The Shadowy World of America’s Mercenaries
CIA-RDP88B00443R002004490006-0
The Secret World of New America’s Mercenaries – 3 November 1986
From the old-boy network to the born losers
He calls himself Paul Fanshaw, his nom de guerre in the French Foreign [CENSORED]. He is a truly scary man. Hard of eye and roу of muscle, he is a merciless warrior who has an athlete’s build at 48; and now, alone in a hotel room in Dayton, Ohio, with NEWSWEEK’s Vincent Coppola, he is dangerously drunk and wavering between belligerence and a kind of remorse.
He has been rambling angrily about his grievances against the CIA, Ronald Reagan, Muammar Kaddafi; the FBI is after him, he says, for his role in an attempted coup in Ghana. He drinks Dom Perignon champagne and chews Skoal Long Cut, spitting the tobacco juice into a tumbler.

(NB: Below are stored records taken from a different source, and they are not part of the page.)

theorem dispatchBegun {s : State} (hs : s.Inv) (hf : s.fault = none) :
    DispatchBegun s (State.ticks 2 (acceptInterrupt (beginStep s))) := by
  have hinv : (acceptInterrupt (beginStep s)).Inv := acceptInterrupt_inv ⟨hs.mem_wf, hs.mem_stores, hs.ppu⟩
  obtain ⟨hcycles, hregs, hlatches, hmem, hopPC, hparams⟩ := ticks_keeps 2 (acceptInterrupt (beginStep s))
  exact ⟨ticks_inv hinv 2, (ticks_fault hinv 2).trans hf, hcycles, hregs, hlatches, hmem, hopPC, hparams⟩

namespace DispatchBegun

variable {s u : State} (hu : DispatchBegun s u) (ret target : Word)
include hu

theorem sp : u.sp = s.sp := congrArg Regs.sp hu.regs

theorem pc : u.pc = s.pc := congrArg Regs.pc hu.regs

theorem accessible (a : Word) : u.accessible a = s.accessible a := accessible_congr hu.params a

/-- What the whole dispatch leaves. -/
theorem afterPush : ((u.afterPush ret).ticked.setPC target).fault = none ∧
    ((u.afterPush ret).ticked.setPC target).cycles = s.cycles + 5 ∧
    ((u.afterPush ret).ticked.setPC target).regs = { s.regs with sp := s.sp - 2, pc := target } ∧
    ((u.afterPush ret).ticked.setPC target).latches = ⟨false, false, false, false⟩ := by
  obtain ⟨hcycles, hregs, hlatches⟩ := afterPush_keeps u ret
  refine ⟨?_, ?_, ?_, ?_⟩
  · rw [setPC_fault, ticked_fault (afterPush_inv hu.inv ret), afterPush_fault hu.inv, hu.fault]
  · rw [setPC_cycles, ticked_cycles, hcycles, hu.cycles]
  · rw [State.setPC, ticked_regs, hregs, hu.regs, hu.sp]
  · exact (ticked_latches _).trans (hlatches.trans hu.latches)

end DispatchBegun

end Sys2Proof.Machine
end

section
/-! The statements about interrupt requests and their dispatch. -/

namespace Sys2Proof.Proofs

open Sys2Proof Sys2Proof.Machine

/-- Settles O11: the pending bits are those of IE and IF together, and the choice is their lowest. -/
theorem lowestPendingSourceIsChosen : Obligations.LowestPendingSourceIsChosen := by
  unfold Obligations.LowestPendingSourceIsChosen
  intro s
  refine ⟨pending_iff s, fun h => ?_⟩
  obtain ⟨⟨hie, hif⟩, hlow⟩ := chosenSource_spec h
  exact ⟨hie, hif, hlow, interruptVector_toNat _⟩

/-- Settles O12: the dispatch of the chosen source, by its push: whole, or stopped in its first or its second write. -/
theorem interruptDispatchStep : Obligations.InterruptDispatchStep := by
  unfold Obligations.InterruptDispatchStep
  intro s k hs hf hime hie hif hlow started
  have hpending : s.pending = true := (pending_iff s).mpr ⟨k, k.isLt, hie, hif⟩
  have hchosen : s.chosenSource = k := chosenSource_eq ⟨hie, hif⟩ hlow
  have hstarted : acceptInterrupt (beginStep s) = started := by
    rw [acceptInterrupt, show (beginStep s).chosenSource = k from hchosen]
    rfl
  have hbegun : (beginStep s).Inv := ⟨hs.mem_wf, hs.mem_stores, hs.ppu⟩
  have hu : DispatchBegun s (State.ticks 2 started) := hstarted ▸ dispatchBegun hs hf
  have hstep : step s = .next (pushAndJump (if s.haltBug then s.pc - 1 else s.pc) (interruptVector k)
      (State.ticks 2 started)).state := by
    rw [step_of_acceptsInterrupt hf (by simp [State.acceptsInterrupt, hime, hpending]), serviceInterrupt_eq hbegun,
      hstarted, show (beginStep s).chosenSource = k from hchosen]
    rfl
  generalize (if s.haltBug then s.pc - 1 else s.pc) = ret at *
  generalize State.ticks 2 started = u at *
  simp only [← hu.accessible, ← hu.sp]
  refine ⟨fun h1 h2 => ?_, fun h1 => ?_, fun h1 h2 => ?_⟩
  · rw [pushAndJump_ok hu.inv ret _ h1 h2] at hstep
    obtain ⟨hfault, hcycles, hregs, hlatches⟩ := hu.afterPush ret (interruptVector k)
    refine ⟨_, hstep, hfault, rfl, hcycles, ?_, ?_, fun r => ?_, congrArg Latches.ime hlatches,
      congrArg Latches.eiPending hlatches, congrArg Latches.halted hlatches, congrArg Latches.haltBug hlatches⟩
    · exact (congrArg Regs.sp hregs).trans (by rw [hu.sp])
    · exact (congrArg Regs.flags hregs :)
    · exact (congrArg (Regs.get · r) hregs).trans (by cases r <;> rfl)
  · rw [pushAndJump_stops_first hu.inv ret _ h1, hu.opPC] at hstep
    exact ⟨_, hstep, rfl, (ticked_cycles _).trans (congrArg (· + 1) hu.cycles), ticked_sp _, (ticked_pc _).trans hu.pc,
      (ticked_mem _).trans hu.mem, (ticked_ime _).trans (congrArg Latches.ime hu.latches)⟩
  · rw [pushAndJump_stops hu.inv ret _ h1 h2] at hstep
    obtain ⟨hcycles, hregs, hime'⟩ := afterHalfPush_keeps u ret
    exact ⟨_, hstep, congrArg (fun pc => some (Fault.decodeFault _ _ pc)) hu.opPC,
      hcycles.trans (congrArg (· + 2) hu.cycles), (congrArg Regs.sp hregs :), (congrArg Regs.pc hregs).trans hu.pc,
      hime'.trans (congrArg Latches.ime hu.latches)⟩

“I’m a mercenary who thinks too much,” he says. “I’ve killed poor people. It bothers me about the poor, to have to make a living like that… I’ve lost my honor, they’ve taken my honor…” Suddenly he is weeping silently. “I’m a soldier, you understand. You trouble me. You are a danger to me. I’d as soon shoot you as…”
Fanshaw is a far cry from Eugene Hasenfus, sitting stunned and morose in a cell in Managua, and even further from the anticommunist zealots and gun-crazy amateurs who have been beating paths to Tegucigalpa and San Salvador in recent years to get a taste of a real war. But all three are variants of the rank-and-file mercenary: losers and misfits.
Rambo beware: They call themselves mercs, and each of them thinks his kind is the only real soldier of fortune. Hasenfus “is a disgrace to his country,” says a Missouri-based mercenary who has raided with the contras; for that matter, he brags, Sylvester Stallone’s Rambo “wouldn’t last two minutes in my jungle.”
Theirs is a shadowy, conspiratorial world, where lies are common currency and yet faith is implicit: plots are everywhere, the CIA has a hand in almost everything, all is deniable and nothing is provable. Its characters range from hired guns who will take anyone’s money to fantasy killers who dream over Soldier of Fortune magazine and play paramilitary games in the woods. But for all of them, war has a primal pull.
The aristocrats of mercs get to work in the shadow of the government, in operations like the contra supply line conducted through cutouts but controlled by the likes of retired Gen. John Singlaub and his aide, Ed Dearborn, a veteran of the CIA wars in Laos, Cambodia, Vietnam, and the Congo.
Dearborn, who had been flying with TransAmerica Airlines, helped organize and train the contra air force. Singlaub also recruited a dozen or so former military people to replace the CIA personnel who had to be pulled out of the contra supply effort. In this, as in recruiting for jobs on the Hasenfus level, Walter Mittys, crusaders, and drunks needn’t apply.
There is a quiet old-boy network that keeps in touch with pilots, medics, skilled trainers, and operators who have proved track records. Contrary to the general impression, paychecks are grudging at best; volunteers may be told they’ll get only “bullets and beans” and have to pay their own expenses and transportation. Still, there’s no lack of recruits. Dearborn says he has been “besieged” with résumés from experienced pilots willing to give up their jobs to fly in the twilight world.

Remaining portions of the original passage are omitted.